Task statement
Only the lines below starting at the one containing "inductive Posted where" and ending at the one containing "def State.ringHeader (s" belong in the answer, each copied exactly.

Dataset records
-- ==== Sys2Proof/Machine/Records.lean ====
section
/-!
DEFINITION. Fault records and events (R376 to R380): their layout, the rings they are posted to, and what a full or unusable ring does.
-/

namespace Sys2Proof.Machine

/-- What became of a record (R379). -/
inductive Posted where
  | posted | full | unusable
deriving DecidableEq, Repr

/-- R379: the header of a ring as the part sees it: tail, head, count, lost, and whether its zero field is zero; `none` when it cannot be read. -/
def State.ringHeader (s : State) (asid : Nat) (h : W64) : Option (Nat × Nat × Nat × Nat × Bool) :=
  match s.sysReadBlocks asid h 4 with
  | .error _ => none
  | .ok (_, got) =>
    let bs := s.seenBytes asid h got
    let fld (o n : Nat) : Nat := natOfBytes ((bs.drop o).take n)
    some (fld 0 8, fld 8 8, fld 16 4, fld 20 4, decide (fld 24 40 = 0))

/-- R376: whether a slot count is legal. -/
def ringCountOk (n : Nat) : Bool := decide (16 ≤ n ∧ n ≤ 65536 ∧ 2 ^ n.log2 = n)

/-- R379: one more record is lost. -/
def State.raiseLost (s : State) (asid : Nat) (h : W64) (lost : Nat) : State :=
  match s.agentWrite asid (h + 20) 4 (BitVec.ofNat 128 (min (lost + 1) (2 ^ 32 - 1))) with
  | .ok s1 => s1
  | .error _ => s

/-- R379: whether an address of a context translates with write permission. -/
def State.writable (s : State) (asid : Nat) (a : W64) : Bool :=
  canonical a && (match s.locate asid (va57 a) true with
    | .ok _ => true
    | .error _ => false)

/-- The four words of a record written to its slot, then the new tail (R376). -/
def State.putRecord (s : State) (asid : Nat) (h slot : W64) (tail : Nat) (ws : List W64) : Except Nat State :=
  let word (i : Nat) : W64 := nth 0 ws i
  match s.agentWrite asid slot 16 (word 1 ++ word 0) with
  | .error r => .error r
  | .ok s1 =>
    match s1.agentWrite asid (slot + 16) 16 (word 3 ++ word 2) with
    | .error r => .error r
    | .ok s2 => s2.agentWrite asid h 8 (BitVec.ofNat 128 ((tail + 1) % 2 ^ 64))

/-- R376, R379: a record of four words posted to a ring, which is judged first: usable, then full. `drop` says that a full ring loses the record. -/
def State.postRing (s : State) (asid : Nat) (h : W64) (drop : Bool) (ws : List W64) : State × Posted :=
  match s.ringHeader asid h with
  | none => (s, .unusable)
  | some (tail, head, count, lost, zero) =>
    let slot := h + 64 + BitVec.ofNat 64 (32 * (tail % count))
    if !s.writable asid h then (s, .unusable)
    else if !ringCountOk count || !zero || !s.writable asid slot then (s.raiseLost asid h lost, .unusable)
    else if (tail + 2 ^ 64 - head) % 2 ^ 64 = count then (if drop then s.raiseLost asid h lost else s, .full)
    else match s.putRecord asid h slot tail ws with
      | .error _ => (s.raiseLost asid h lost, .unusable)
      | .ok s1 => (s1, .posted)

/-- R377: the next fault id that no fault awaiting a response holds. -/
def nextFaultId (awaiting : List (Nat × Nat)) : Nat → Nat → Nat
  | 0, n => n % 65536
  | fuel + 1, n => if awaiting.any fun a => a.1 == n % 65536 then nextFaultId awaiting fuel (n + 1) else n % 65536

/-- What a fault record says beside the identity of its team and thread. -/
structure FaultInfo where
  kind : Nat
  cause : Nat
  access : Nat
  reason : Nat
  addr : W64
  pc : W64
  lane : Option Nat
deriving DecidableEq, Repr

/-- Table 21.5: the four words of a fault record. -/
def faultWords (f : FaultInfo) (grid team core role group id : Nat) : List W64 :=
  let laneBits := match f.lane with
    | some l => l % 64 * 2 ^ 26 + 2 ^ 25
    | none => 0
  [BitVec.ofNat 64 (f.kind * 2 ^ 56 + f.cause * 2 ^ 48 + f.access * 2 ^ 44 + f.reason * 2 ^ 40 + core * 2 ^ 32 + laneBits +
      role * 2 ^ 23 + group * 2 ^ 16 + id),
   f.addr, f.pc, BitVec.ofNat 64 (grid % 2 ^ 32 * 2 ^ 32 + team % 2 ^ 32)]

def State.modCtx (s : State) (slot : Nat) (f : Context → Context) : State :=
  { s with contexts := s.contexts.map fun c => if c.slot == slot then f c else c }

/-- R377: a fault record of a team and unit posted to its context's fault ring; the state, what became of it, and its id. -/
def State.postFault (s : State) (ctx : Nat) (team unit : Option Nat) (f : FaultInfo) (drop : Bool) : State × Posted × Nat :=
  match s.ctx? ctx with
  | none => (s, .unusable, 0)
  | some c =>
    let t := team.bind s.team?
    let u := unit.bind s.unit?
    let id := nextFaultId c.awaiting 65536 c.faultId
    let grid := match t with
      | some x => match nth? s.grids x.grid with
        | some g => g.number
        | none => 0
      | none => 0
    let ws := faultWords f grid (match t with
      | some x => x.linear
      | none => 0) (match t with
      | some x => x.core
      | none => 0) (match u with
      | some x => x.role
      | none => 0) (match u with
      | some x => x.gidx
      | none => 0) id
    let r := s.postRing c.entry.asid c.entry.faultRing drop ws
    match r.2 with
    | .posted => (r.1.modCtx ctx fun c => { c with faultId := (id + 1) % 65536 }, .posted, id)
    | p => (r.1, p, id)

/-- R380, Table 21.7: an event record; a full or unusable ring drops it (R379). -/
def State.postEvent (s : State) (ctx kind : Nat) (w1 w2 w3 : W64) : State :=
  match s.ctx? ctx with
  | none => s
  | some c => (s.postRing c.entry.asid c.entry.eventRing true [BitVec.ofNat 64 (kind * 2 ^ 56), w1, w2, w3]).1

/-- Table 21.7: `target-gone` and `ring-invalid`, naming the sender's core and group. -/
def State.postGone (s : State) (ctx kind : Nat) (target signal : W64) (team unit : Option Nat) : State :=
  let core := match team.bind s.team? with
    | some t => t.core
    | none => 0
  let group := match unit.bind s.unit? with
    | some u => u.gidx
    | none => 0
  s.postEvent ctx kind target signal (BitVec.ofNat 64 (core * 2 ^ 32 + group * 2 ^ 16))

/-- R425, Table 24.5: a field of the context status block. -/
def State.putStatus (s : State) (ctx off size : Nat) (v : Nat) : State :=
  match s.ctx? ctx with
  | none => s
  | some c =>
    match s.agentWrite c.entry.asid (c.entry.status + BitVec.ofNat 64 off) size (BitVec.ofNat 128 v) with
    | .ok s1 => s1
    | .error _ => s

end Sys2Proof.Machine
end

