/-- R114: whether one of them holds a lane back. A prefetch moves no value. -/
def State.olderPending (s : State) (uid : Nat) (u : Unit) (q : Req) (l : LaneReq) : Bool := !q.kind.isPrefetch && !(s.blockers uid u q l).isEmpty

/-- A lane of a unit's request, changed. -/
def State.modLane (s : State) (uid seq lane : Nat) (f : LaneReq → LaneReq) : State :=
  s.modUnit uid fun u => { u with reqs := u.reqs.map fun q =>
    if q.seq = seq then { q with lanes := q.lanes.map fun l => if l.lane = lane then f l else l } else q }

/-- R244: a packet's completion time reaches every lane that it carries. -/
def State.doneTags (s : State) (tags : List (Nat × Nat × Nat)) (ctime : Nat) : State :=
  tags.foldl (fun (a : State) (t : Nat × Nat × Nat) =>
    a.modLane t.1 t.2.1 t.2.2 fun m => { m with done := true, wrote := true, ctime := ctime }) s

/-- R113, R114, R203, R258, R259, R381: the next part of a plain lane is performed at its place, held beside a region's words, or, after its team has been terminated, performed or dropped. -/
def State.plainPart (s : State) (uid : Nat) (u : Unit) (q : Req) (l : LaneReq) : State :=
  let core := s.unitCore u
  let ended := s.teamEnded u
  let n := q.part ended
  let q' := { q with size := n }
  let p := l.partOf n
  let put (t : State) (m : LaneReq) : State := (t.modLane uid q.seq l.lane fun _ => l.joined m n q.size).doneTags l.tags m.ctime
  if q.kind.writes && s.inRegionSet p.asid p.va n then
    if l.held then s else s.modLane uid q.seq l.lane fun m => { m with held := true }
  else if ended && l.tags.isEmpty && (Config.free s.free 31).getLsbD 0 then put s.fresh p
  else
    let s0 := (if ended then s.fresh else s).dueRecalls core l.floor
    let out := s0.performPlain core q' p
    put (if q.kind.isPrefetch then out.1 else out.1.barMerges (u.root uid) p.asid (p.va / 128) (wordMask (p.va % 128) n)) out.2

/-- R249 to R252: the next part of a region's lane. -/
def State.regionPart (s : State) (uid : Nat) (u : Unit) (g : Nat) (q : Req) (l : LaneReq) : State :=
  let n := q.part false
  let q' := { q with size := n }
  let p := l.partOf n
  if !l.waitsFor.isEmpty && l.waitsFor.all (fun r => (s.openRegion? r).isSome) then s
  else match s.performRegion g q' p with
  | .done s1 old =>
    let done : LaneReq := { p with result := old, ok := (atomNew q.op q.ety old p.data (p.data2.setWidth 128)).2, stamp := s1.sliceStamp p.asid (p.va / 128) }
    let seen := (s1.fence (s.unitCore u) p.asid (p.va / 128) (wordMask (p.va % 128) n)).barMerges (u.root uid) p.asid (p.va / 128) (wordMask (p.va % 128) n)
    seen.modLane uid q.seq l.lane fun _ => l.joined done n q.size
  | .stall s1 rs => s1.modLane uid q.seq l.lane fun m => { m with waitsFor := rs }
  | .abort st => s.abortRegion g st
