/-- R384 to R386: a team of a context that saves reaches its save point and is saved; one that is power-gated is saved already. -/
def teamSave (ti : Nat) (s : State) : Out :=
  match s.team? ti with
  | none => .next s
  | some t =>
    match s.ctx? t.ctx with
    | none => .next s
    | some c =>
      if c.phase ≠ .saving ∨ t.terminated then .next s
      else match t.life with
      | .running =>
        if s.atSavePoint ti t then
          let x := s.snapshot ti t false none
          .next (((s.putImage c x).saveTeam ti t c.entry.asid false (some (s.imageBanks c x))).saveDone c.slot)
        else .next s
      | .gated =>
        match s.saved.find? fun x => x.team == ti with
        | none => .next s
        | some x =>
          let s1 := (s.putImage c x).modTeam ti fun y => { y with life := .saved }
          let named (y : SavedTeam) : SavedTeam := if y.team = ti then { y with gated := false, image := some (s.imageBanks c x) } else y
          .next ({ s1 with saved := s1.saved.map named }.saveDone c.slot)
      | _ => .next s

/-- R388: whether a core has the banks, tiles and registers that a saved team left. -/
def State.roomToRestore (s : State) (x : SavedTeam) : Bool :=
  let core := x.record.core
  ((s.coreTeams core).foldl (fun (n : Need) (t : Team) => n.add t.desc.need) x.record.desc.need).within { coreLimit with banks := 384 * 2 } &&
  x.record.banks.all fun b => (s.freeBanks core).contains b.idx

/-- R388, R392: a saved team's banks hold its image again; a zero flag is set exactly when the bank's bytes are all zero. -/
def State.restoreBanks (s : State) (x : SavedTeam) : State :=
  let cl := x.cluster
  let mine := x.record.banks.filter fun b => b.mode != .cache
  let s1 := mine.foldl (fun (a : State) (b : Bank) => a.sramZero cl b.idx) (s.flushBanks x.record.core x.record.banks)
  { s1 with
    sram := x.sram.foldl (fun (m : Sparse 8) (y : Nat × Byte) => sset m (sramKey cl y.1) y.2) s1.sram
    zeroBanks := s1.zeroBanks.filter fun z => !(x.sram.any fun y => bankKey cl y.1 == z)
    spStamp := x.stamps.foldl (fun (m : Sparse 64) (y : Nat × W64) => sset m (sramKey cl 0 / 8 + y.1) y.2) s1.spStamp
    poisonSram := s1.poisonSram ++ x.poison.map fun w => sramKey cl 0 / 4 + w }

/-- R388: a byte of a save area as it stands now; none where it does not translate or is poisoned. What another device returns is open. -/
def State.imageByte (s : State) (asid : Nat) (a : W64) : Option Byte :=
  if !canonical a then none
  else match s.locate asid (va57 a) false with
    | .error _ => none
    | .ok x =>
      if x.attr.device.isSome then some ((Config.free s.free (2 ^ 20 + a.toNat / 8)).extractLsb' (8 * (a.toNat % 8)) 8)
      else if s.poisoned x 1 then none
      else some (s.codeNow x 0)

/-- R388: `n` bytes of a team's image at an offset from the images of its banks, above what the part kept where the area gives none. -/
def State.imageNat (s : State) (asid : Nat) (home : W64) (off : Int) (n old : Nat) : Nat :=
  natOfBytes ((List.range n).map fun (j : Nat) => (s.imageByte asid (home + BitVec.ofInt 64 (off + (j : Int)))).getD (BitVec.ofNat 8 (old / 256 ^ j)))

/-- Table 21.9: a group's registers and pending writes as an image gives them; `regs` and `pend` are where its parts begin. -/
def Unit.readBack (u : Unit) (get : Int → Nat → Nat → Nat) (regs pend : Int) : Unit :=
  let v := u.landAt u.step
  let w := v.width
  let word (m : Sparse 32) (r k l : Nat) : Sparse 32 := sset m (r * 64 + l) (BitVec.ofNat 32 (get (regs + ((k * w + l) * 4 : Nat)) 4 (sget v.v (r * 64 + l)).toNat))
  let rs := (List.range 128).filter fun r => u.dirty.getLsbD r
  let write (at' : Int) (e : PendWrite) : PendWrite :=
    { e with vals := e.vals.map fun x => match e.kind with
        | .v => (x.1, BitVec.ofNat 64 (get (at' + (x.1 * 4 : Nat)) 4 x.2.toNat))
        | .u => (x.1, BitVec.ofNat 64 (get at' 8 x.2.toNat))
        | .p => (x.1, BitVec.ofNat 64 (get at' 8 (x.2.toNat % 2 * 2 ^ x.1) / 2 ^ x.1 % 2))
        | .fl => x }
  { v with
    v := rs.zipIdx.foldl (fun (m : Sparse 32) (x : Nat × Nat) => (List.range w).foldl (fun (a : Sparse 32) (l : Nat) => word a x.1 x.2 l) m) v.v
    win := (v.win.foldl (fun (a : Int × List PendWrite) (e : PendWrite) => (a.1 + ((v.pendingValue e).length : Nat), a.2 ++ [write a.1 e])) (pend, [])).2 }

/-- R388: the groups of a saved team take their registers and pending writes from its image. -/
def State.readBackUnits (s : State) (x : SavedTeam) (get : Int → Nat → Nat → Nat) : State :=
  let gs := (s.teamUnits x.team).filter fun y => y.2.frag.isNone
  let size (n : Int) (f : Unit → List (Option Byte)) (us : List (Nat × Unit)) : Int := us.foldl (fun (a : Int) (y : Nat × Unit) => a + ((f y.2).length : Nat)) n
  let regs : Int := (8192 + 2048 * gs.length : Nat) - (((s.imageHead x).length : Nat) : Int)
  let pend := size regs Unit.registerImage gs
  (gs.zipIdx).foldl (fun (a : State) (y : (Nat × Unit) × Nat) =>
    a.setUnit y.1.1 (y.1.2.readBack get (size regs Unit.registerImage (gs.take y.2)) (size pend Unit.pendingImage (gs.take y.2)))) s

/-- Table 21.10: the A rows of a command as an image gives them. -/
def MatrixCmd.readBack (c : MatrixCmd) (get : Int → Nat → Nat → Nat) (at' : Int) : MatrixCmd :=
  match c.kind with
  | .steps (.regs steps scales) b incB fmt n gran keep drop =>
    let row (j l : Nat) (m : Sparse 384) : Sparse 384 := sset m l (BitVec.ofNat 384 (get (at' + (1600 * j + 48 * l : Nat)) 48 (sget m l).toNat))
    let rows := ((steps.drop c.next).zipIdx).map fun x => (List.range 32).foldl (fun (m : Sparse 384) (l : Nat) => row x.2 l m) x.1
    let scale (m : Sparse 16) (l : Nat) : Sparse 16 := sset m l (BitVec.ofNat 16 (get (at' + (1536 + 2 * l : Nat)) 2 (sget m l).toNat))
    { c with kind := .steps (.regs (steps.take c.next ++ rows) (if rows.isEmpty then scales else (List.range 32).foldl scale scales)) b incB fmt n gran keep drop }
  | _ => c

Answer to this task
inductive Posted where
  | posted | full | unusable
deriving DecidableEq, Repr

/-- R379: the header of a ring as the part sees it: tail, head, count, lost, and whether its zero field is zero; `none` when it cannot be read. -/
def State.ringHeader (s : State) (asid : Nat) (h : W64) : Option (Nat × Nat × Nat × Nat × Bool) :=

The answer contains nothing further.